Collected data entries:
-- ==== Sys2Proof/Laws/PerInstr.lean ====
section
/-! SUPPORT. What a well-formed command carries: one lemma for each constructor. -/

namespace Sys2Proof.Laws.Shape

open Sys2Proof

/-- A well-formed command brings at most 16,608 bytes with it: a message, a record, or the signatures of a quote. -/
def Statement (i : Instr) : Prop := i.wellFormed = true → i.carried ≤ 16608

theorem none_carried {i : Instr} (h : i.carried = 0) : Statement i := fun _ => by omega

theorem kxx_carried {i : Instr} {m : Machine.KxxMsg} (hw : i.wellFormed = kxxOk m) (hc : i.carried = m.payload.length + m.tag.length) :
    Statement i := by
  intro h
  rw [hw] at h
  simp only [kxxOk, Bool.and_eq_true, decide_eq_true_eq, beq_iff_eq] at h
  omega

- _About this task_: Among the preceding records, how many lines include the word "command"? Reply with the number only.

- _Solved problem_: 2